Learn, R. - Presenter, Liberty University
Strasser, W., Liberty University
Introduction

Infectious diseases such as COVID-19 and wartime threats of biological or chemical attacks cause respiratory depression or failure, diminishing the effectiveness of military units. Safe and effective mechanical ventilation is the single most important skill performed by emergency responders but is not easily mastered due to a myriad of reasons. Bag valve masks (BVM) require appropriate ventilation pressures and tidal volumes, as well as the ability to titrate oxygen. Mechanical ventilators, while more efficient than BVM, require electricity. They are better at minute ventilation, safe pressures/volumes, and gas exchange. They enable providers to accomplish tasks, document more completely, and provide better care.

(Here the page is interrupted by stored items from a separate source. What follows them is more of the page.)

-- ==== Sys2Proof/Tests/Slice0.lean ====
section
/-! SUPPORT. The model's own tests. Expected values are the vectors of 95_test_vectors.md (V-..., S..., P...) or are worked
out by hand from the rule named; the witnesses at the end show that the hypotheses of each statement can be met. -/

set_option Elab.async false -- one thread: each of the many small evaluations would otherwise take one of its own

namespace Sys2Proof.Tests

open Sys2Proof.Machine

/-! ### Small states and what is read of an outcome -/

/-- A live queue of `n` slots at the addresses of the vectors, write index `w`, flush and device-read index `f`. -/
def queueAt (n maxf thr w f : Nat) : State :=
  { State.reset with
    cfg := { State.reset.cfg with n := n, maxf := maxf, sgpp := nrec maxf, fillThreshold := thr
                                  ringBase := 0x10000000, sgBase := 0x20000000 }
    q := { State.reset.q with valid := true, writeIndex := w, deviceReadIndex := f, flushIndex := f }
    dev := { State.reset.dev with synced := true } }

/-- The same queue with `fill` unannounced descriptors. -/
def withFill (fill : BitVec 32) (s : State) : State := { s with q := { s.q with fillCount := fill } }

/-- The same queue with the count register at `ic` and the last sample at `last`. -/
def withCount (ic last : BitVec 32) (s : State) : State :=
  { s with dev := { s.dev with ic := ic }, q := { s.q with lastCount := last } }

/-- The same device with `avail` announced descriptors and its fetch position at `fetch`. -/
def withDevice (avail fetch : Nat) (s : State) : State :=
  { s with dev := { s.dev with avail := avail, fetchIndex := fetch } }

/-- A live single-buffer entry. -/
def single (h dma : Word) (len : BitVec 16) : PbEntry := { kind := .single, handle := h, dma := dma, len := len, nent := 0 }

/-- A live gathered entry. -/
def gathered (sg h dma : Word) (len : BitVec 16) (nent : BitVec 14) : PbEntry :=
  { kind := .gather sg, handle := h, dma := dma, len := len, nent := nent }

/-- The next state of an outcome, if it has one. -/
def next? : Host.Outcome State Fault Refusal → Option State
  | .next s => some s
  | .fault _ => none
  | .refused _ => none

/-- The refusal of an outcome, if it is one. -/
def refusal? : Host.Outcome State Fault Refusal → Option Refusal
  | .refused r => some r
  | .next _ => none
  | .fault _ => none

/-- The fault of an outcome, if it is one. -/
def fault? : Host.Outcome State Fault Refusal → Option Fault
  | .fault f => some f
  | .next _ => none
  | .refused _ => none

/-- The result of an instruction. -/
def resultOf (i : Instr) (s : State) : Option Result := (next? (exec i s)).bind (·.result)

/-- The events of an instruction on a state with an empty trace. -/
def eventsOf (i : Instr) (s : State) : Option (List Event) := (next? (exec i s)).map (·.trace)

The Fluidic Logic Oscillating Ventilator (FLOV) is the world’s smallest and spontaneously breathing ventilator. It is gas driven, user friendly, easily manufacturable, automatic, and it provides repeatable and clinically acceptable parameters with only part-time clinician involvement. The FLOV relies on a source of motive oxygen air of ≤ 20 L/min. Boundary layer separation, impingement on a “splitter,” and jet deflection cause the flow to cyclically “flip” between inhalation and exhalation without the need for moving parts or any other intervention. For the first time, we investigate the possibility and ramifications of aerosol inhalation therapy utilizing the FLOV. Aerosols can be used to treat/administer bronchodilators, corticosteroids, antibiotics, pulmonary surfactant, mucolytics, biologicals, genes, proteinoids, transpulmonary cooling and other life-saving procedures.

Background

The original work this paper is founded upon is:

“The Nature of ‘Searching’ Vortices in Fluidic Logic Driven by a Switching Jet,” J. Fluids Eng., vol. 144, no. 8, Mar. 2022, doi: 10.1115/1.4053786.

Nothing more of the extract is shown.